Wine: Sake - clear and unfiltered
Food: Miso-marinated broiled salmon (1), soy-braised hijiki and carrots (2), tosa sea salad (3), miso soup (4), field greens with ginger dressing (5), and rice.
We know nothing about sake, but it hardly seemed appropriate to have regular wine with this dinner. We remembered liking the cloudy, unfiltered sake when we tried it with Margo, but we picked up some clear stuff to be safe. It’s a good thing too; George liked her unfiltered so much that I had to drink it for her. Actually, she didn’t finish her clear sake either. Poor me. The unfiltered was noticeably sweeter than the clear, and that’s pretty much the limit of my ability to characterize it. Apparently you can’t just grab two random bottles of sake from the shelf. I’ll just have to “study” more.
The food was a far greater success. We stuck to a traditional Japanese theme: several small, artfully prepared dishes centered around fish and sea vegetables. If we wanted to be truly authentic we would have used only seasonal ingredients. Here in SoCal, everything is always in season. The salmon, which marinated in miso and mirin, was pleasently sweet and salty, and charred just enough to caramelize. The hijiki (some sort of sea vegetable popular in Japan) was the most time consuming thing to prepare, but it was the most Japanese tasting dish on the table. The tosa sea salad consisted of Japanese cucumber, wakame (sea alga), radish sprouts, and homemade Japanese vinagrette. We livened up the miso soup with some tofu, enoki mushrooms, wakame, and a Japanese fish sauce.

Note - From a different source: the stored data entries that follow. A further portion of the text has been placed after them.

-- ==== Sys2Proof/Machine/TimeSteps.lean ====
section
/-! DEFINITION. Steps of the time core and of stamping (chapters 4, 5). -/

namespace Sys2Proof.Machine

/-- TIME_DOM_FREQ_WRITE (R110). -/
def execTimeDomFreqWrite (dom : Nat) (value : Nat) (s : State) : Out :=
  onObject 2 dom (whenUp s fun s => s.hostWrite (0x400004 + 0x80 * dom) value)

/-- TIME_DOM_PHASE_WRITE (R111). -/
def execTimeDomPhaseWrite (dom : Nat) (value : Nat) (s : State) : Out :=
  onObject 2 dom (whenUp s fun s => s.hostWrite (0x400008 + 0x80 * dom) value)

/-- PHASE_SLEW_DONE (R111). -/
def execPhaseSlewDone (dom : Nat) (s : State) : Out :=
  onObject 2 dom (whenUp s fun s => s.phaseDone dom)

/-- LOCK_DECLARE (R116). -/
def execLockDeclare (dom : Nat) (value : Nat) (s : State) : Out :=
  onObject 2 dom (whenUp s fun s => s.hostWrite (0x400000 + 0x80 * dom) value)

/-- SERVO_WATCHDOG_EXPIRY (R114). -/
def execServoWatchdogExpiry (dom : Nat) (s : State) : Out :=
  onObject 2 dom (whenUp s fun s => s.watchdog dom)

/-- DOMAIN_SET_TIME (R118). -/
def execDomainSetTime (dom : Nat) (s : State) : Out :=
  onObject 2 dom (whenUp s fun s => s.hostWrite (0x400014 + 0x80 * dom) 1)

/-- DOMAIN_SET_AT_PPS (R118). -/
def execDomainSetAtPps (dom : Nat) (s : State) : Out :=
  onObject 2 dom (whenUp s fun s => s.hostWrite (0x400014 + 0x80 * dom) 3)

/-- PPS_EDGE (R125). -/
def execPpsEdge (dom : Nat) (s : State) : Out :=
  onObject 2 dom (whenUp s fun s => s.ppsEdge dom)

/-- PPS_MISSING (R125). -/
def execPpsMissing (dom : Nat) (s : State) : Out :=
  onObject 2 dom (whenUp s fun s => s.ppsMissing dom)

/-- PRES_MOVE_DONE (R120). -/
def execPresMoveDone (s : State) : Out :=
  whenUp s fun s => s.moveDone

/-- PRES_REVERT (R124). -/
def execPresRevert (s : State) : Out :=
  whenUp s fun s => s.presRevert

/-- TIME_SNAP (R126). -/
def execTimeSnap (s : State) : Out :=
  whenUp s fun s => s.hostWrite 0x400108 1

/-- AB_DIFF_UPDATE (R127). -/
def execAbDiffUpdate (s : State) : Out :=
  whenUp s fun s => s.abDiff

/-- TPO_ENABLE (R130). -/
def execTpoEnable (out : Nat) (value : Nat) (s : State) : Out :=
  onObject 8 out (whenUp s fun s => s.hostWrite (0x400200 + 0x20 * out) value)

/-- TPO_PULSE_EDGE (R128). -/
def execTpoPulseEdge (out : Nat) (trailing : Bool) (s : State) : Out :=
  onObject 8 out (whenUp s fun s => s.tpoEdge out trailing)

/-- TPI_CAPTURE (R131). -/
def execTpiCapture (inp : Nat) (rising : Bool) (s : State) : Out :=
  onObject 4 inp (whenUp s fun s => s.tpiCapture inp rising)

/-- TPI_POP (R132). -/
def execTpiPop (inp : Nat) (s : State) : Out :=
  onObject 4 inp (whenUp s fun s => s.hostWrite (0x400300 + 0x20 * inp) (s.heldValue (0x400300 + 0x20 * inp) + 2 ^ 8))

/-- CAL_START (R147). -/
def execCalStart (port : Nat) (s : State) : Out :=
  onPort port (whenUp s fun s => s.hostWrite 0x500020 (2 ^ 31 + port))

/-- CAL_DONE (R148). -/
def execCalDone (trained : Bool) (loopErr : Nat) (ing : Nat) (egr : Nat) (s : State) : Out :=
  whenUp s fun s => s.calDone trained loopErr ing egr

/-- CAL_RESULT_READ (R172). -/
def execCalResultRead (s : State) : Out :=
  whenUp s fun s => s.hostRead 0x500024

/-- STAMP_QUEUE_TRANSFER (R152). -/
def execStampQueueTransfer (s : State) : Out :=
  whenUp s fun s => s.stampTransfer

/-- STAMP_ENTRY_WRITE (R155). -/
def execStampEntryWrite (s : State) : Out :=
  whenUp s fun s => s.stampWrite

end Sys2Proof.Machine
end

If you’re interested in making this kind of food, we highly recommend the book Washoku: Recipes from the Japanese Home Kitchen. It explains everything in great detail. The first section of the book familiarizes you with the ingredients used in the recipes, so cooking is more than just blindly following directions. In that sense, it’s somewhat like I’m Just Here for the Food, another fantastic book to have in the kitchen.